-- ==== Sys2Proof/Safety.lean ====
section
/-!
DEFINITION. The terms in which claims about the machine are stated: the canonical form of the byte stores, which every
step keeps; what a step leaves as it was; and what it means that a scalar or a lane instruction has written one
destination and nothing else.
-/
namespace Sys2Proof.Machine

/-! ### The invariant -/

/-- Main memory and every scratch memory hold their canonical form: addresses strictly rising, no entry 0 (log 8). -/
def State.storesCanonical (s : State) : Prop :=
  s.mem.wf = true ∧ ∀ cl k, (cl, k) ∈ s.clusters → k.csp.wf = true

/-! ### What a step leaves as it was -/

/-- Every byte of main memory and of every cluster's scratch reads as before. -/
def sameBytes (s t : State) : Prop :=
  (∀ a, t.mem.byte a = s.mem.byte a) ∧ ∀ cl a, (t.cluster cl).csp.byte a = (s.cluster cl).csp.byte a

/-- `t` differs from `s` at most in the wave of one slot, which is now `w`. -/
def onlyWave (s t : State) (core slot : Nat) (w : Wave) : Prop :=
  t = { s with waves := t.waves } ∧ sameBytes s t ∧ t.wave? core slot = some w ∧
    ∀ k, k ≠ slotKey core slot → t.waves.get? k = s.waves.get? k

/-- Wave `w'` is wave `w` with the scalar registers of fragment `n` and that fragment's SPC changed, and nothing else:
`d` reads `v` (s0 reads 0), every other register reads as before, the fragment stands at `next` and issues. -/
def scalarWrite (w w' : Wave) (n : Nat) (f : Frag) (d : BitVec 8) (v next : Word) : Prop :=
  w' = { w with scl := w'.scl, frags := w'.frags, trap := { w.trap with h := w'.trap.h } } ∧
    (∀ k, k ≠ n → w'.frags.get? k = w.frags.get? k) ∧
    ∃ f', w'.frags.get? n = some f' ∧ f' = { f with spc := next, wait := .run, bank := f'.bank } ∧
      readReg w' f' d = (if d = 0 then 0 else v) ∧ ∀ r, r ≠ d → readReg w' f' r = readReg w f r

/-- A scalar instruction of context `c` has written `v` to register `d`, gone on at `next`, and done nothing else. -/
def writesReg (s t : State) (c : Ctx) (d : BitVec 8) (v next : Word) : Prop :=
  ∃ w', onlyWave s t c.core c.slot w' ∧ scalarWrite c.w w' c.frag c.f d v next

/-- A scalar instruction has gone on at `next` and done nothing else. -/
def goesOn (s t : State) (c : Ctx) (next : Word) : Prop := writesReg s t c 0 0 next

/-- A scalar access of kind `acc` has failed a check of windows: its record is written, and its trap names it in h2 (R30,
R31). -/
def Ctx.windowTrap (c : Ctx) (s : State) (k : BitVec 8) (ea : Word) (acc : BitVec 2) : State :=
  let r : RecordOf := { die := dieOf c.core, core := c.core, slot := c.slot, job := c.w.ident.job, agent := 1, acc := acc }
  let (seq, s) := s.record r [⟨ea.toNat, k, 7, 0⟩]
  s.trapAt c { cause := k, tval := ea, h2 := seq.setWidth 64 }

/-- The address after a scalar instruction of some bytes. -/
def Ctx.after (c : Ctx) (len : Nat) : Word := c.f.spc + BitVec.ofNat 64 len

/-- Wherever instruction `i` may have its effect, it writes `v` to register `d`, goes on `len` bytes further, and does
nothing else. -/
def computes (i : Instr) (d : BitVec 8) (v : Ctx → Word) (len : Nat) : Prop :=
  ∀ s c, gate i s = .run c → ∃ t, exec i s = .next t ∧ writesReg s t c d (v c) (c.after len)

/-- An integer operation in its three forms (R284): register, immediate, and the odd partner with a literal. -/
def threeForms (reg imm : BitVec 8 → BitVec 8 → BitVec 8 → Instr)
    (sx : BitVec 8 → BitVec 8 → BitVec 8 → Word32 → Instr) (op : Word → Word → Word) : Prop :=
  ∀ d a b lit,
    computes (reg d a b) d (fun c => op (c.get a) (c.get b)) 4 ∧
    computes (imm d a b) d (fun c => op (c.get a) (b.signExtend 64)) 4 ∧
    computes (sx d a b lit) d (fun c => op (c.get a) (lit.signExtend 64)) 8

/-- A transfer of instruction `i` to `target c` (R301): in the global window register `d` takes `v` and SPC the target;
outside it the instruction performs nothing but the ADDRWINDOW trap, with the target in TVAL. -/
def transfers (i : Instr) (d : BitVec 8) (v target : Ctx → Word) : Prop :=
  ∀ s c, gate i s = .run c →
    ((target c).toNat < 2 ^ 56 → ∃ t, exec i s = .next t ∧ writesReg s t c d (v c) (target c)) ∧
    (2 ^ 56 ≤ (target c).toNat → c.w.spec = [] → exec i s = .next (s.trapAt c { cause := 0x20, tval := target c }))

/-- A jump of instruction `i` to the address that `target c` reads (R306): as `transfers`, but a target in the window
that is no multiple of 4 traps with ALIGN. -/
def jumpsTo (i : Instr) (target : Ctx → Word) : Prop :=
  ∀ s c, gate i s = .run c →
    ((target c).toNat < 2 ^ 56 → (target c).toNat % 4 = 0 → ∃ t, exec i s = .next t ∧ goesOn s t c (target c)) ∧
    ((target c).toNat < 2 ^ 56 → (target c).toNat % 4 ≠ 0 → c.w.spec = [] →
      exec i s = .next (s.trapAt c { cause := 0x04, tval := target c })) ∧
    (2 ^ 56 ≤ (target c).toNat → c.w.spec = [] → exec i s = .next (s.trapAt c { cause := 0x20, tval := target c }))

/-- A fragment of a wave has entered a trap (R202), in user mode, of a wave with a handler: the trap registers, h0 and
h2, the mode, the slot and the SPC are as Table 2 has them, the lane queue is frozen, the other scalar and vector
registers, the predicates and every byte of memory are as before. -/
def entersTrap (s t : State) (core slot n : Nat) (w : Wave) (f : Frag) (tr : Trap) : Prop :=
  sameBytes s t ∧
  ∃ w', t.wave? core slot = some w' ∧
    w'.trap.sup = true ∧
    w'.trap.tcause = (if tr.lane then 512 else 0) + (if tr.async then 256 else 0) + tr.cause.setWidth 64 ∧
    w'.trap.tval = tr.tval ∧
    w'.trap.tspc = f.spc &&& 0x01FF_FFFF_FFFF_FFFC#64 ∧
    w'.trap.tlpc = tr.lpc.getD w.lpc ∧
    w'.trap.lfmask = tr.mask ∧
    w'.trap.h.get 0 = 0 ∧ w'.trap.h.get 2 = tr.h2 ∧ (∀ k, k ≠ 0 → k ≠ 2 → w'.trap.h.get k = w.trap.h.get k) ∧
    w'.trap.slot = n ∧
    w'.frags.get? n = some { f with spc := s.reg (jobReg w.ident.job 0x60) &&& 0x01FF_FFFF_FFFF_FFFC#64,
                                    wait := .run, rcv := none } ∧
    (∀ k, k ≠ n → w'.frags.get? k = w.frags.get? k) ∧
    w'.lane.queue = [] ∧ (tr.lane = false → w'.trap.frozen = w.lane.queue) ∧
    w'.scl = w.scl ∧ w'.vec = w.vec ∧ w'.pred = w.pred ∧ w'.ident = w.ident

/-- The fragment of a scalar instruction now waits as `wt` says, at the same SPC, with everything else of its wave as it
was. -/
def waitsAt (w w' : Wave) (n : Nat) (f : Frag) (wt : Wait) : Prop :=
  w' = { w with frags := w'.frags } ∧ w'.frags.get? n = some { f with wait := wt } ∧
    ∀ k, k ≠ n → w'.frags.get? k = w.frags.get? k

/-- Fragment `n` of a wave has gone on at `next`; the other fragments are as before. -/
def fragAt (w w' : Wave) (n : Nat) (f : Frag) (next : Word) : Prop :=
  w'.frags.get? n = some { f with spc := next, wait := .run } ∧ ∀ k, k ≠ n → w'.frags.get? k = w.frags.get? k

/-- A wave is a member of no convoy. -/
def inNoConvoy (s : State) (uid : Nat) : Prop := s.convoys.first? (fun _ k => (k.memberOf uid).isSome) = none

/-- The scratch of one cluster holds `bs` from address `a` up; every other byte of scratch and of main memory reads as
before. -/
def storesScratch (s t : State) (cl a : Nat) (bs : List Byte) : Prop :=
  (∀ k, t.mem.byte k = s.mem.byte k) ∧
  ∀ c k, (t.cluster c).csp.byte k =
    if c = cl ∧ a ≤ k ∧ k < a + bs.length then bs.getD (k - a) 0 else (s.cluster c).csp.byte k

/-- Nothing stands before an access of the context: no lane instruction of an earlier block has yet to begin, and every
earlier access of the wave has been performed (R298, R313, R380). -/
def noneAhead (c : Ctx) : Prop := c.w.laneAll = [] ∧ c.w.work.outs = []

• **Exercise**: From the entries above, copy each line holding "toNat".

• **Exercise output**:
  let (seq, s) := s.record r [⟨ea.toNat, k, 7, 0⟩]
    ((target c).toNat < 2 ^ 56 → ∃ t, exec i s = .next t ∧ writesReg s t c d (v c) (target c)) ∧
    (2 ^ 56 ≤ (target c).toNat → c.w.spec = [] → exec i s = .next (s.trapAt c { cause := 0x20, tval := target c }))
    ((target c).toNat < 2 ^ 56 → (target c).toNat % 4 = 0 → ∃ t, exec i s = .next t ∧ goesOn s t c (target c)) ∧
    ((target c).toNat < 2 ^ 56 → (target c).toNat % 4 ≠ 0 → c.w.spec = [] →
    (2 ^ 56 ≤ (target c).toNat → c.w.spec = [] → exec i s = .next (s.trapAt c { cause := 0x20, tval := target c }))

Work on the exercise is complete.